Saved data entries

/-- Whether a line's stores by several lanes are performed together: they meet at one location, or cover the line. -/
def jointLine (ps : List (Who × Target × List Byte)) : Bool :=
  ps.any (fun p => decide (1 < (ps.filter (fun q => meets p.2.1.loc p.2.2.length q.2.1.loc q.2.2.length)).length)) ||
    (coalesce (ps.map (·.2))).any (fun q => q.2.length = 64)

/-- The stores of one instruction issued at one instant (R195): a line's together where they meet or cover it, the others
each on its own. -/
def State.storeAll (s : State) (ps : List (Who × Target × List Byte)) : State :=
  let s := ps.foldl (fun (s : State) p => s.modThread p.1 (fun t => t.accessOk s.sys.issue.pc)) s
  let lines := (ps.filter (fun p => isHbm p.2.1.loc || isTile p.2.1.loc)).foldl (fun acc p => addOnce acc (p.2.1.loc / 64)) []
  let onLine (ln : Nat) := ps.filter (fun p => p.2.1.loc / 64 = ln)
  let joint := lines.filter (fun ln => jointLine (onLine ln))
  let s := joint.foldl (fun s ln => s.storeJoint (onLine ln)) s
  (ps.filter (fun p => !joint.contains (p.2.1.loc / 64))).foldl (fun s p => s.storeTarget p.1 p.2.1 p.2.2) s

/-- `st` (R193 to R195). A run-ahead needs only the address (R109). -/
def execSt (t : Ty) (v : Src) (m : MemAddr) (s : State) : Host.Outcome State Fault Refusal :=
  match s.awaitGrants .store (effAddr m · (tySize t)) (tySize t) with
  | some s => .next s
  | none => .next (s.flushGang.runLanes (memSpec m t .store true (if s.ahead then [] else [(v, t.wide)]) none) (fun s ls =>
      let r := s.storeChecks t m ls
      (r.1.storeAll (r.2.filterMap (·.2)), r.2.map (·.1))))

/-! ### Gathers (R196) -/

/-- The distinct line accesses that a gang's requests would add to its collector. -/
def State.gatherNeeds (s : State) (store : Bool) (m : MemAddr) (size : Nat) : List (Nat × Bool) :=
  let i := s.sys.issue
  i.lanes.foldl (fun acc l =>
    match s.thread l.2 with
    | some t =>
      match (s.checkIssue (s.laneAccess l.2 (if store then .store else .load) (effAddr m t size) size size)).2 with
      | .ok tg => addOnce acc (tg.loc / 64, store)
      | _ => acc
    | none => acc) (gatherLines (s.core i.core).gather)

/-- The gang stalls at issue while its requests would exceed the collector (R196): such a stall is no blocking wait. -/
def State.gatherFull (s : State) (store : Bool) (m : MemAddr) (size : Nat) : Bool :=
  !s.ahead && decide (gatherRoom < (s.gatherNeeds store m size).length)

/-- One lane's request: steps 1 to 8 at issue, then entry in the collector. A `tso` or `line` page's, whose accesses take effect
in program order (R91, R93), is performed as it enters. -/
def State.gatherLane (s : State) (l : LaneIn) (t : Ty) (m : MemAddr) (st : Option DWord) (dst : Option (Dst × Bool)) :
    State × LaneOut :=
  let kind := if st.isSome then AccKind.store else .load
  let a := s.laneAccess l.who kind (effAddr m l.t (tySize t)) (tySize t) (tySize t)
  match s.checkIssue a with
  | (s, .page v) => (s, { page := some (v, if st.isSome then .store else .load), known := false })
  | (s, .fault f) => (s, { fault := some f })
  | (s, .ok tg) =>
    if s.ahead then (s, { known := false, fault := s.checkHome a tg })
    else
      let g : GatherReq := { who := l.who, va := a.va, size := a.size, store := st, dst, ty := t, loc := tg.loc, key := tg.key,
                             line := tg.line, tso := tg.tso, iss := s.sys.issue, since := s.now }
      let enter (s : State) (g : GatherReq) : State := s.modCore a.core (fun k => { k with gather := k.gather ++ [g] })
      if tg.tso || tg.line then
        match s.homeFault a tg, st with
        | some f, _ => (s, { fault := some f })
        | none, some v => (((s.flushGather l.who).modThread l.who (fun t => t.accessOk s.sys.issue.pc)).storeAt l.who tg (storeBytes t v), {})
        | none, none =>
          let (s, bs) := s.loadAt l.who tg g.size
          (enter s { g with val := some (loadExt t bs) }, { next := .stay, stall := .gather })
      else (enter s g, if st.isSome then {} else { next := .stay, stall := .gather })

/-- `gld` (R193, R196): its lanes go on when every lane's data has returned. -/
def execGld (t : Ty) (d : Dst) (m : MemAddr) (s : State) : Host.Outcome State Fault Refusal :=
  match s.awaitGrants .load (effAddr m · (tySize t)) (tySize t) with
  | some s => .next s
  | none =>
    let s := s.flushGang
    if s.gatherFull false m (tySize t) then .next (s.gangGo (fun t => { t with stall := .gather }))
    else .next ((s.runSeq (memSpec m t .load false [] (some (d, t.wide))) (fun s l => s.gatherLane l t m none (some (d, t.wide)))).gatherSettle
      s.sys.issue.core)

* * *

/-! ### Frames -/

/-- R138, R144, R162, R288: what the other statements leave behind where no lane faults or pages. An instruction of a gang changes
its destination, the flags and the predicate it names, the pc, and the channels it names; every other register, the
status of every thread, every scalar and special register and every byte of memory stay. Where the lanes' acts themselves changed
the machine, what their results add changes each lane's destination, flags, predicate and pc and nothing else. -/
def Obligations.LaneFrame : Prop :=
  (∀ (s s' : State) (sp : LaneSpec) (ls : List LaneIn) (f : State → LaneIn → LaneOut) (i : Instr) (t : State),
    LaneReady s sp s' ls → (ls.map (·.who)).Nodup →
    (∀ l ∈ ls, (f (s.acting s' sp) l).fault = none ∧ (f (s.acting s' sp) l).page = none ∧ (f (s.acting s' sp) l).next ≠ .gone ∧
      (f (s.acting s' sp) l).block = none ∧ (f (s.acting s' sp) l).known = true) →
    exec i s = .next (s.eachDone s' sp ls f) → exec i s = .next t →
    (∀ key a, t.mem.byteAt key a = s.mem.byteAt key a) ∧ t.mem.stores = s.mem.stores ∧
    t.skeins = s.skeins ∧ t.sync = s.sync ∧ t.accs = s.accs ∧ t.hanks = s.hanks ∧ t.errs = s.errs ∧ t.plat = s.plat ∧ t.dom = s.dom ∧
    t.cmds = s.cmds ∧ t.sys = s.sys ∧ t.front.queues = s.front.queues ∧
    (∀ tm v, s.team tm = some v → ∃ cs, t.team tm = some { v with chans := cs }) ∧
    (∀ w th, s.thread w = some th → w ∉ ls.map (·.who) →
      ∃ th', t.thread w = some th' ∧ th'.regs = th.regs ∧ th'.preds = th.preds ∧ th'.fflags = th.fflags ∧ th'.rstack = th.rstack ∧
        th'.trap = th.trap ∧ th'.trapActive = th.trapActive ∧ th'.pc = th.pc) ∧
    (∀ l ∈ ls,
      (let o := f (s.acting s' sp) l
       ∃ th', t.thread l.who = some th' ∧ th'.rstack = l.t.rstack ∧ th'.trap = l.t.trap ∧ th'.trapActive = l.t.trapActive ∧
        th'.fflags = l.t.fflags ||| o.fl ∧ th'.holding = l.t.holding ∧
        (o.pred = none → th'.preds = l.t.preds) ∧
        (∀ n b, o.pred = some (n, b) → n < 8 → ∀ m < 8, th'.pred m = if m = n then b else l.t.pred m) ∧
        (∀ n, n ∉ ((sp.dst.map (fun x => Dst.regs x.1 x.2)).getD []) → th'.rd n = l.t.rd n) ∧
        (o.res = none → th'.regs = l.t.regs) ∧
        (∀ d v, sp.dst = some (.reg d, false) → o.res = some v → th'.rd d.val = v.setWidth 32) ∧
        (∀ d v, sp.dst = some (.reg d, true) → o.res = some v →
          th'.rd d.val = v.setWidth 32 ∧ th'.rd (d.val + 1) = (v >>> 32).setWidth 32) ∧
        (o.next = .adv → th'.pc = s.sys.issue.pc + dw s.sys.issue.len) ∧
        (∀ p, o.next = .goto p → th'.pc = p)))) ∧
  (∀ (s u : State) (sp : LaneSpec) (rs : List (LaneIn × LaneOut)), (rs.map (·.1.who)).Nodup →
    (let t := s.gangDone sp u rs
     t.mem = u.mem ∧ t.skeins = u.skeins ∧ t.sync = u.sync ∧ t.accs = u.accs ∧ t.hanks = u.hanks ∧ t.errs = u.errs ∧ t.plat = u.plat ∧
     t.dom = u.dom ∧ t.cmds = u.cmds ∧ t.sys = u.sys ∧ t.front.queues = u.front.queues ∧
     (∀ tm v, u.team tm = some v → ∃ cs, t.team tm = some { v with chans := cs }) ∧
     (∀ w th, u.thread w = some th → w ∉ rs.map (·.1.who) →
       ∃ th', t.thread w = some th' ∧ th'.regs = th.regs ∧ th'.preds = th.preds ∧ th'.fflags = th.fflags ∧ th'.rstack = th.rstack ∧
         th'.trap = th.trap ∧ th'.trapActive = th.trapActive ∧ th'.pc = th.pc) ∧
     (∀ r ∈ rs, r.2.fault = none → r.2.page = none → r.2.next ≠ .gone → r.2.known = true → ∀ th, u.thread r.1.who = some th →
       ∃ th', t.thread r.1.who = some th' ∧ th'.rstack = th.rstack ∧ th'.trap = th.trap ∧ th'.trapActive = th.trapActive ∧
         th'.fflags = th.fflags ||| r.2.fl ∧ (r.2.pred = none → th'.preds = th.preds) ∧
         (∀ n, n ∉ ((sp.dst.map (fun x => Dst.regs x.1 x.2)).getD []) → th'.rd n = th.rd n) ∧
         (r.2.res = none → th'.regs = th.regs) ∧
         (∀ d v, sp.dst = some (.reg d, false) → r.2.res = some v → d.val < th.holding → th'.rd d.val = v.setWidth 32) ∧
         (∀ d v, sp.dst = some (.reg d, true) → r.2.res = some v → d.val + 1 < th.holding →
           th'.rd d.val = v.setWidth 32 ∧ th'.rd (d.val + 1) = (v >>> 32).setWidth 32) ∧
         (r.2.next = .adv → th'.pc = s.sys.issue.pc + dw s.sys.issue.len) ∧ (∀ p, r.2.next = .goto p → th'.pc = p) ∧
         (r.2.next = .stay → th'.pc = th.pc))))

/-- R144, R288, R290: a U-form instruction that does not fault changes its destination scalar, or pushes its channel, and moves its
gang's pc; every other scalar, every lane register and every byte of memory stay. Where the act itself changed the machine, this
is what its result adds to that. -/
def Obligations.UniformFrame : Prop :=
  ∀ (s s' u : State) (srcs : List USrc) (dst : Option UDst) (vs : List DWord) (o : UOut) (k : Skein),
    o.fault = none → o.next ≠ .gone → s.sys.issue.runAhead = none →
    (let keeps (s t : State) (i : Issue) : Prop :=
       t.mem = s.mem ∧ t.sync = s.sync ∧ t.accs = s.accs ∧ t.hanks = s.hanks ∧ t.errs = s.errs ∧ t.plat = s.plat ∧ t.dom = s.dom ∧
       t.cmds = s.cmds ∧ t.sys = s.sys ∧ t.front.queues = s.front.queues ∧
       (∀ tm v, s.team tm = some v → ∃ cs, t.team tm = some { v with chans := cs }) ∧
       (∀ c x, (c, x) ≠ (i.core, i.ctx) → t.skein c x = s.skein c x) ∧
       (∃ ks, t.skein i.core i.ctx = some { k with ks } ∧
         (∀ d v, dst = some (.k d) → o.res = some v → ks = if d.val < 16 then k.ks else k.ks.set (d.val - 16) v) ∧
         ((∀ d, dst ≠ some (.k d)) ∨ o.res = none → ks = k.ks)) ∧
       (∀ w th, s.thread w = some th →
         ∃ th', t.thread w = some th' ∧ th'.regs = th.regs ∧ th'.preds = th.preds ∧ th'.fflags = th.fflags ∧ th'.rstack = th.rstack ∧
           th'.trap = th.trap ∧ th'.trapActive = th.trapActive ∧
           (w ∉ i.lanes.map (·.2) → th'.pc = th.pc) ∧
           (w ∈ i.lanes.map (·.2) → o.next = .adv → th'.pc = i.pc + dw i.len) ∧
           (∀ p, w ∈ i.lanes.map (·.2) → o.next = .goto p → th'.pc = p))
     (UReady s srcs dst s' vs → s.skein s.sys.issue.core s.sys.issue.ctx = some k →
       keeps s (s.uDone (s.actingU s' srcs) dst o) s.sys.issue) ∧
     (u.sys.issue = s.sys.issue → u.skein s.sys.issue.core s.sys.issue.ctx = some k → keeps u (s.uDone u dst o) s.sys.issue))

==

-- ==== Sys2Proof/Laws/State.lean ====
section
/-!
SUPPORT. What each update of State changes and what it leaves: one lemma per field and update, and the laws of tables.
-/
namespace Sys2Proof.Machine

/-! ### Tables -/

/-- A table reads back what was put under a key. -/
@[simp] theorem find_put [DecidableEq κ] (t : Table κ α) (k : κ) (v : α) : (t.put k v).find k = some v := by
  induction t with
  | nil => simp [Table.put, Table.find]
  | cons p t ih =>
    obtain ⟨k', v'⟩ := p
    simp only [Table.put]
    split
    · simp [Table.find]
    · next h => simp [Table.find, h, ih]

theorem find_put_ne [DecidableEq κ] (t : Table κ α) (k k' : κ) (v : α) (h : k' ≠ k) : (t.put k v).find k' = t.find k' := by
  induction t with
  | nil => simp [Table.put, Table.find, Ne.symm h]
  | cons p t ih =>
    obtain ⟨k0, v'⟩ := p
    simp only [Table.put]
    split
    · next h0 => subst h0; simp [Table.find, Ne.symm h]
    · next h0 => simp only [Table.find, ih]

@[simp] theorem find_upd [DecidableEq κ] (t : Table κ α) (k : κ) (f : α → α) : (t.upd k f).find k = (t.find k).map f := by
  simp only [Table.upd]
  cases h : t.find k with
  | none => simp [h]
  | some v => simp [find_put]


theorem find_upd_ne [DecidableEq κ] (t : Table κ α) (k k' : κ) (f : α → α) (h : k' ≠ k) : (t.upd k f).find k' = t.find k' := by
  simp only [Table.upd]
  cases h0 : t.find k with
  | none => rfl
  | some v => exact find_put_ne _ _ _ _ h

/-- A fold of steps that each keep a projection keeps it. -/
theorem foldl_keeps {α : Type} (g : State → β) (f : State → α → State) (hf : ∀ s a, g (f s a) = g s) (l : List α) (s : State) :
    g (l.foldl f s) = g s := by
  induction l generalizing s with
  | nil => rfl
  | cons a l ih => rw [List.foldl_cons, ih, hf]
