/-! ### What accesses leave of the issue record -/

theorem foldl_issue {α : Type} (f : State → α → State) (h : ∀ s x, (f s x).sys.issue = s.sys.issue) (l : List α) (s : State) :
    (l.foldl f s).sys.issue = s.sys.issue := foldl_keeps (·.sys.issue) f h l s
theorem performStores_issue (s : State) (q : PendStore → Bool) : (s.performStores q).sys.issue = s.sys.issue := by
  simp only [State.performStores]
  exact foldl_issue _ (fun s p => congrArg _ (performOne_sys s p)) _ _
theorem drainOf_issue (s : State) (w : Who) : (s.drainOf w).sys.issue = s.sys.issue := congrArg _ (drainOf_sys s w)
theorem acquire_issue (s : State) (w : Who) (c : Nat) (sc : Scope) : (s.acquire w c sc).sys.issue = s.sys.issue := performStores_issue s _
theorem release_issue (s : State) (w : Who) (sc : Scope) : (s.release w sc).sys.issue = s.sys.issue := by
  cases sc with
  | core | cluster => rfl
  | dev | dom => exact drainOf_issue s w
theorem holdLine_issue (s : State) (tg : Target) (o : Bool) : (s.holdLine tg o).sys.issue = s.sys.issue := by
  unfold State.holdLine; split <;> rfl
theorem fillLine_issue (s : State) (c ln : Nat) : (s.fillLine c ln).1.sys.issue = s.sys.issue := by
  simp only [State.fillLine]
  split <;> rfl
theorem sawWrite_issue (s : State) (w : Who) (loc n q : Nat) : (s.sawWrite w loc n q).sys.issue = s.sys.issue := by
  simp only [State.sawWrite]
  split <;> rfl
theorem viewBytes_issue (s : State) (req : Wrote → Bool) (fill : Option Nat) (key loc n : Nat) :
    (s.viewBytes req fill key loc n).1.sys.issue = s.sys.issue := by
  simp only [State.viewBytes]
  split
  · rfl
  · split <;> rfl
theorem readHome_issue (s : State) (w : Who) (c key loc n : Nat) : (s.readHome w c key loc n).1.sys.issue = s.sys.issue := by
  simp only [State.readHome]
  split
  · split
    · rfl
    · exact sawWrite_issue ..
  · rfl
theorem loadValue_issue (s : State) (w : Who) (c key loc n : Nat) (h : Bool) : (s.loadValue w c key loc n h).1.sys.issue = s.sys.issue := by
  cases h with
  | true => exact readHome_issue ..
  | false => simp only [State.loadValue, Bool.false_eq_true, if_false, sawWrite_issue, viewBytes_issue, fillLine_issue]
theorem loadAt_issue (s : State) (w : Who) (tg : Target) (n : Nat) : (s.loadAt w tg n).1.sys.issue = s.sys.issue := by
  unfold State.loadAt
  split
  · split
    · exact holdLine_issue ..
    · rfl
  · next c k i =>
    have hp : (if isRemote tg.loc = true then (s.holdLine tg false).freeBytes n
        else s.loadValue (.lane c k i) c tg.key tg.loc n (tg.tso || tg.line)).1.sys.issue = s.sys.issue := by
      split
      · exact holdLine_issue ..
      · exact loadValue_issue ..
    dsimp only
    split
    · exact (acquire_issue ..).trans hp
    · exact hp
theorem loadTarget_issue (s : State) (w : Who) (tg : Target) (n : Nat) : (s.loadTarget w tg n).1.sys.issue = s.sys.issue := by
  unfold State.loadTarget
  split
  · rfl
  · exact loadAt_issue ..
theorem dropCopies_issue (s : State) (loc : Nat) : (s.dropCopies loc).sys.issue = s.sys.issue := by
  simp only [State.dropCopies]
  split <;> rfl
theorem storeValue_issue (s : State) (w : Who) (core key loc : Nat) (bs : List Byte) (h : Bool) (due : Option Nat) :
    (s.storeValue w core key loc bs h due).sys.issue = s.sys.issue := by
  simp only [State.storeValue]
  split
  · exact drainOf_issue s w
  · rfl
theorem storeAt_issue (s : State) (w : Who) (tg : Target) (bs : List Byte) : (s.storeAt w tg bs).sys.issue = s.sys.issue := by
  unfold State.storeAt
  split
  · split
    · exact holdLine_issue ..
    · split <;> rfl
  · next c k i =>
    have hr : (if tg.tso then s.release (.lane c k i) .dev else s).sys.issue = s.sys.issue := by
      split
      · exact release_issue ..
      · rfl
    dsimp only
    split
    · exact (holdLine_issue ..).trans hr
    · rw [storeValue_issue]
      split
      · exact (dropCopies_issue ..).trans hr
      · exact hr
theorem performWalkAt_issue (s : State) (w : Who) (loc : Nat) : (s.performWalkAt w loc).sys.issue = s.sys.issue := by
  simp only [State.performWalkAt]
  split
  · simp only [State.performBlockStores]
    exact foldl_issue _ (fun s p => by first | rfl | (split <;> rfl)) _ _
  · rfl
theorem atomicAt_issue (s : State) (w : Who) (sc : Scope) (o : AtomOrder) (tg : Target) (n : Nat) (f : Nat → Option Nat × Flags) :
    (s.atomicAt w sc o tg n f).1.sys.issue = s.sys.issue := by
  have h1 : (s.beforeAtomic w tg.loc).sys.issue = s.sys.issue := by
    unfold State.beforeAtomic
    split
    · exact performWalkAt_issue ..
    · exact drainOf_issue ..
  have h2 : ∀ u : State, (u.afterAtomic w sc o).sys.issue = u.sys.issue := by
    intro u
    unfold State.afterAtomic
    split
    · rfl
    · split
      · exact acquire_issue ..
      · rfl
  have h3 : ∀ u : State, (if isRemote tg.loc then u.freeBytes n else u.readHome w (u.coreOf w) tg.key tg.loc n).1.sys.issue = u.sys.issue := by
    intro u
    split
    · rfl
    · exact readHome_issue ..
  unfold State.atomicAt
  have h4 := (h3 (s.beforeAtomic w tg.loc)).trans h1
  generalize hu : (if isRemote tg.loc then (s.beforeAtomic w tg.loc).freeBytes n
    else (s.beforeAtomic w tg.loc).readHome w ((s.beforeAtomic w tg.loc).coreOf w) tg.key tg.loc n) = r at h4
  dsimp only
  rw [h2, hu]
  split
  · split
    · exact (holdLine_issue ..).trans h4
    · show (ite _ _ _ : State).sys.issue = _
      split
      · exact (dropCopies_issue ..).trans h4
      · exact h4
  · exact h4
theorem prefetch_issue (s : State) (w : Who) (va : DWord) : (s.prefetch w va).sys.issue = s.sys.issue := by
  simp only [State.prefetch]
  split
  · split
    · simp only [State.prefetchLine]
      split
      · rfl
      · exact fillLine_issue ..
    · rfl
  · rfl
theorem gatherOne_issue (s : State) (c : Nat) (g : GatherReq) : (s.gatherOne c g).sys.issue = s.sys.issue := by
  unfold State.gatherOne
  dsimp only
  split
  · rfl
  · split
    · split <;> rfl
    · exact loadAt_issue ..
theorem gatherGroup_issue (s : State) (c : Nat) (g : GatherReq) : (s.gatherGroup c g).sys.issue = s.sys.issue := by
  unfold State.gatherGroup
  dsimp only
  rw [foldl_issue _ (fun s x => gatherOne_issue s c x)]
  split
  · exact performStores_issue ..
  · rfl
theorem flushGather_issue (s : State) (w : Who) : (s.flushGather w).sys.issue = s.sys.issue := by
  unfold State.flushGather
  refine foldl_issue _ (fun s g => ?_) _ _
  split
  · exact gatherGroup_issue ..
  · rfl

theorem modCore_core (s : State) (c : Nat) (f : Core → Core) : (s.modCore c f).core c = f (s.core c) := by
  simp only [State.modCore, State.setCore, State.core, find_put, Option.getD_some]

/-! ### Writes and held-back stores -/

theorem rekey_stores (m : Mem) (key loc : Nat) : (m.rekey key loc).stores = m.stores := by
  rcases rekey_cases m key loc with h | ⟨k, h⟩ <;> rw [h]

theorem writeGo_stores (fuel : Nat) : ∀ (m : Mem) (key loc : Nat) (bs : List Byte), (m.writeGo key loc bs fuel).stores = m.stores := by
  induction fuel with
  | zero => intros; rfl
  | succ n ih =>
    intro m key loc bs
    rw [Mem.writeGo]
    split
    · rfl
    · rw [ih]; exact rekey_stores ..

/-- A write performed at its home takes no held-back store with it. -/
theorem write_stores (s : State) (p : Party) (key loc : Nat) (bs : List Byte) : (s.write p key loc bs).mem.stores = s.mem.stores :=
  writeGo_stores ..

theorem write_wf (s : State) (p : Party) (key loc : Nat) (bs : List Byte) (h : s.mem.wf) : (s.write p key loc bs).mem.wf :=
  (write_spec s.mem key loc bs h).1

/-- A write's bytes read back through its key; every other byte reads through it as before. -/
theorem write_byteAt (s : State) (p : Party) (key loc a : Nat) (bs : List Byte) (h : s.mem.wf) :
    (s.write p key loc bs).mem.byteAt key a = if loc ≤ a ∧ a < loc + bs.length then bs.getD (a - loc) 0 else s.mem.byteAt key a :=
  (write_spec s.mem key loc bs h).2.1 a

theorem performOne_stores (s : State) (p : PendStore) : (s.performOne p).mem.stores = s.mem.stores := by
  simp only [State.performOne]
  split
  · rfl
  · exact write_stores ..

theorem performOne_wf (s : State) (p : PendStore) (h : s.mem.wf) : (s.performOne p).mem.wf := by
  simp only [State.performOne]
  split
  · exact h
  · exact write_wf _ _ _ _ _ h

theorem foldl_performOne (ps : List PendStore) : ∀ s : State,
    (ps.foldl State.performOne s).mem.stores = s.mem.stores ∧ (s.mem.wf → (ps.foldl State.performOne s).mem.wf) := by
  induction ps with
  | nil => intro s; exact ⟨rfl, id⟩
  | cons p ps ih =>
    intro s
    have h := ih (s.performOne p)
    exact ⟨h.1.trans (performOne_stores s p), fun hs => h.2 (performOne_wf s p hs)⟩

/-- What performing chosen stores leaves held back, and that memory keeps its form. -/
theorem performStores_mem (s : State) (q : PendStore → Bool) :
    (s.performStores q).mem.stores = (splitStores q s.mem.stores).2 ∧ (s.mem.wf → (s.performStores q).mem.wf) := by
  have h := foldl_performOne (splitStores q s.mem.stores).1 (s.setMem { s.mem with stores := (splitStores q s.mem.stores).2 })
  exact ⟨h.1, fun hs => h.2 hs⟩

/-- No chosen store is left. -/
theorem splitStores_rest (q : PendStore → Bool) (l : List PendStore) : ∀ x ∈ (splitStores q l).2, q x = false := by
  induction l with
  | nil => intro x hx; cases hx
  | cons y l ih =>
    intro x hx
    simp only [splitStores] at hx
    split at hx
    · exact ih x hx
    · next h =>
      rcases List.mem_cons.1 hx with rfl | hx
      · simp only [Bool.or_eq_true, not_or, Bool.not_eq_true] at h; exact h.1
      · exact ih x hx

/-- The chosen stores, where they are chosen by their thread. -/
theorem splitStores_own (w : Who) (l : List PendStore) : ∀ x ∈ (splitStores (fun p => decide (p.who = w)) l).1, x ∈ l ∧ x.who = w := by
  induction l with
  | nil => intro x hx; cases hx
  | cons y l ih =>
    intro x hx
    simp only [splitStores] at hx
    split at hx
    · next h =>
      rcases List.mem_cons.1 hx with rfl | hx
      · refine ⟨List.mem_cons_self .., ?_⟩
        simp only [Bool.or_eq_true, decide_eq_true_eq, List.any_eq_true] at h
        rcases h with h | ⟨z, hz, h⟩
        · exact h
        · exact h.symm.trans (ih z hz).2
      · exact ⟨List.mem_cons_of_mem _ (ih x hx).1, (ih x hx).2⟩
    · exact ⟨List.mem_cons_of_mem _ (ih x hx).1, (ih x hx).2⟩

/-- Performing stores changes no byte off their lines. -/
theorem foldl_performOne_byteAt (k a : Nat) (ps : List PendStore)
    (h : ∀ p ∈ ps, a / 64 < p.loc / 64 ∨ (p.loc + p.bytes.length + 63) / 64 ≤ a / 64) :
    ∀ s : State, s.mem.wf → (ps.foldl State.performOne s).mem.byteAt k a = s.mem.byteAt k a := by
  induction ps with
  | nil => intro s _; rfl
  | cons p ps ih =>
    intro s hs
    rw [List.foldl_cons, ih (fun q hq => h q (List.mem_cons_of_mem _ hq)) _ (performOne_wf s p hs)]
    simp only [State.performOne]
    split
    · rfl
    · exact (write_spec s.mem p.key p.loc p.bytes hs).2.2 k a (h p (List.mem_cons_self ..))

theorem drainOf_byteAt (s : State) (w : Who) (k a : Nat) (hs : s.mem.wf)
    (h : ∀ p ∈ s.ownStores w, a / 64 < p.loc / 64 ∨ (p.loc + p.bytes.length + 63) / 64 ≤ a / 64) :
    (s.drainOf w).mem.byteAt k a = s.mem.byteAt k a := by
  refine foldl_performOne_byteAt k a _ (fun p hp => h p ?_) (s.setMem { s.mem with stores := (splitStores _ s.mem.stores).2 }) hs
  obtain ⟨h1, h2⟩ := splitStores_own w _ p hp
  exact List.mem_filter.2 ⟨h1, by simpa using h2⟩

- _Activity_: Your reply should hold every line from the data that contains "gatherFull", copied in full.

- _Response_:
def State.gatherFull (s : State) (store : Bool) (m : MemAddr) (size : Nat) : Bool :=
    if s.gatherFull false m (tySize t) then .next (s.gangGo (fun t => { t with stall := .gather }))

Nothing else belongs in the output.